While both studies demonstrated the utility of long-read sequencing for population-scale studies, researchers still believe the technology has a way to go.
For one, long-read informatics tools are "still jarring," Birney said. "It's a lot better than it was two or three years ago, but it's still not on the same level of maturity as the short-read downstream pipeline."
Echoing Birney’s point, Miller said one takeaway from the project is that it is still difficult to do SV merging. "We do really need to find better methods for this," he said. "I hope this dataset will help people start working on that and move that forward."
Additionally, Miller said his team has spent "a lot of time" on extracting high molecular weight DNA and prepping high-quality libraries as the workflows are currently manual. "I think it still shows us the need for automation and improvements in the extraction and library prep stages to really scale this into clinical service," he added.
Similarly, nanopore sequencing "still has a certain error rate, and we're still not at the level yet of an error rate where Illumina sequencing is," Korbel said. "It has not reached the clinical greatness of short-read sequencing.
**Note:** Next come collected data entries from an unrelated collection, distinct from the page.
-- ==== Sys2Proof/Tests/Slice0.lean ====
section
/-! SUPPORT. Tests of the model's author. Every word and every expected result is taken from spec/95_test_vectors.md (the
vector's id stands beside it) or worked out by hand from the rule named. After them, for every obligation with hypotheses, a
witness that meets them. -/

namespace Sys2Proof.Tests

open Sys2Proof Sys2Proof.Machine Sys2Proof.Spec

/-! ### WellFormed refuses the ill-formed (R101, R102) -/

theorem test_wf_refuses_opcode_15 : (Instr.illegal 0).wf = false := by decide
theorem test_wf_refuses_ld_selector_3 : (Instr.ld 3 true 1 0 0).wf = false := by decide
theorem test_wf_refuses_put_selector_3 : (Instr.put 3 true 1 0 0).wf = false := by decide
theorem test_wf_takes_the_other_selectors :
    (Instr.ld 2 false 1 0 8).wf = true ∧ (Instr.put 0 true 1 7 0x7FFFF).wf = true := by decide

/-! ### Decoding: a word of every constructor, written out from R85 to R90 -/

/-- J3; J8 in register-offset mode with the offset field 8. -/
theorem test_decode_jmp : decode 0x00005730#32 = .jmp true 1 true 3 5 ∧ decode 0x00008300#32 = .jmp false 0 true 1 8 := by
  decide
/-- LD5, LD14. -/
theorem test_decode_ld : decode 0x000028A1#32 = .ld 2 false 1 2 1 ∧ decode 0xFFFFFCE1#32 = .ld 2 true 1 7 0x7FFFF := by decide
/-- ST4, ST8. -/
theorem test_decode_put : decode 0x000024A2#32 = .put 2 false 1 1 1 ∧ decode 0x00007D12#32 = .put 1 false 2 7 3 := by decide
/-- SET2, SET5. -/
theorem test_decode_set : decode 0x123456A3#32 = .set 2 true 0x123456 ∧ decode 0x000000F3#32 = .set 7 true 0 := by decide
/-- SETU4. -/
theorem test_decode_setu : decode 0xFFFFEAA4#32 = .setu 2 0x55 0x3FFFF := by decide
/-- ADD9, ADD10. -/
theorem test_decode_add : decode 0x0000FCB5#32 = .add 3 1 7 true 3 ∧ decode 0xFFFFC8B5#32 = .add 3 1 2 false 0x3FFFF := by
  decide
/-- SUB5. -/
theorem test_decode_sub : decode 0xFFFFE0B6#32 = .sub 3 1 0 true 0x3FFFF := by decide
/-- MUL6. -/
theorem test_decode_mul : decode 0x000160B7#32 = .mul 3 1 0 true 5 := by decide
/-- DIV10. -/
theorem test_decode_div : decode 0x0001E0B8#32 = .div 3 1 0 true 7 := by decide
/-- MOD9. -/
theorem test_decode_mod : decode 0x0001E0B9#32 = .mod 3 1 0 true 7 := by decide
/-- AND3. -/
theorem test_decode_and : decode 0x003FE0BA#32 = .and 3 1 0 true 0xFF := by decide
/-- OR2. -/
theorem test_decode_or : decode 0xFFFFE0BB#32 = .or 3 1 0 true 0x3FFFF := by decide
/-- XOR1, XOR4. -/
theorem test_decode_xor : decode 0x000008BC#32 = .xor 3 1 2 false 0 ∧ decode 0x0000049C#32 = .xor 1 1 1 false 0 := by decide
/-- BSR8. -/
theorem test_decode_bsr : decode 0x000090BD#32 = .bsr 3 1 4 true 0 := by decide
/-- BSL11. -/
theorem test_decode_bsl : decode 0xFFFF10BE#32 = .bsl 3 1 4 false 0xFFFF := by decide
/-- ILL3. -/
theorem test_decode_illegal : decode 0x1234567F#32 = .illegal 0x1234567 := by decide
/-- R104: the all-zero word is `JMP r0, r0` (J10), not a no-op. -/
theorem test_decode_zero_word : decode 0#32 = .jmp false 0 false 0 0 := by decide
/-- The decoder of table words masks what stands above `nbits`, and refuses more than one word. -/
theorem test_decode_table_word :
    decodeTableWord 4 0xFF3 = some (.set 0 false 0) ∧ decodeTableWord 32 0x0000E005 = some (.add 0 0 0 true 3) ∧
    decodeTableWord 40 3 = none := by decide

/-- R110 against 95_test_vectors.md: `JMP r1, #5, skip r3` (J3), `LD.w r1, [2+r1]` (LD5), `PUT.b r1, [0+#0x20]` (ST1),
`SET r2, #0x123456, s` (SET2), `SETU r2, #0x12` (SETU2), `ADD r3, r1, #0x3` (ADD5), `DIV r3, r1, r2` (DIV1),
`BSR r3, r1, #4, rot` (BSR8), `BSL r3, r1, #31` (BSL5). -/
theorem test_assemble :
    encode (Asm.jmp 1 (.imm 5) (some 3)).assemble = 0x00005730#32 ∧
    encode (Asm.ld .w 1 2 (.reg 1)).assemble = 0x000028A1#32 ∧
    encode (Asm.put .b 1 0 (.imm 0x20)).assemble = 0x000400C2#32 ∧
    encode (Asm.set 2 0x123456 true).assemble = 0x123456A3#32 ∧
    encode (Asm.setu 2 0x12).assemble = 0x00000924#32 ∧
    encode (Asm.formatA .add 3 1 (.imm 3)).assemble = 0x0000E0B5#32 ∧
    encode (Asm.formatA .div 3 1 (.reg 2)).assemble = 0x000008B8#32 ∧
    encode (Asm.bsr 3 1 4 true).assemble = 0x000090BD#32 ∧
    encode (Asm.bsl 3 1 31 false).assemble = 0x00007CBE#32 := by decide

/-! ### One instruction -/

/-- The launch state of a vector: PC 7, the listed registers, the bytes from an address on; all else 0. -/
def launched (regs : List (RegIx × Word)) (at_ : Nat) (bytes : List Byte) : State :=
  let s := regs.foldl (fun s e => s.writeReg e.1 e.2) (State.reset.writePc 7#32)
  { s with mem := (bytes.zipIdx at_).foldl (fun m e => m.writeByte e.2 e.1) s.mem }

/-- The launch state of a vector that lists no memory. -/
def regsOnly (regs : List (RegIx × Word)) : State := launched regs 0 []

/-- What `look` sees after one word is presented. -/
def after {α : Type} (w : Word) (s : State) (look : State → α) : Option α :=
  match exec (decode w) s with
  | .next t => some (look t)
  | .fault _ => none
  | .refused _ => none

/-- The latch, as the vectors list it. -/
def latch (t : State) : Bool × BitVec 3 × FaultInfo := (t.halted, t.faultCode, t.faultInfo)

/-- The PC and `pc_we`. -/
def pcs (t : State) : Word × Bool := (t.pc, t.pcWe)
The [clinical] adoption will come, but it's not going to be tomorrow."
Nonetheless, by making their datasets publicly available, both the German and UW researchers are hoping to pave the road for long-read sequencing’s wider adoption, eventually benefiting more researchers and patients.
"I hope the combination of this paper [and others] can help push long-read sequencing into the clinical environment, helping to get this technology to patients faster," Miller said.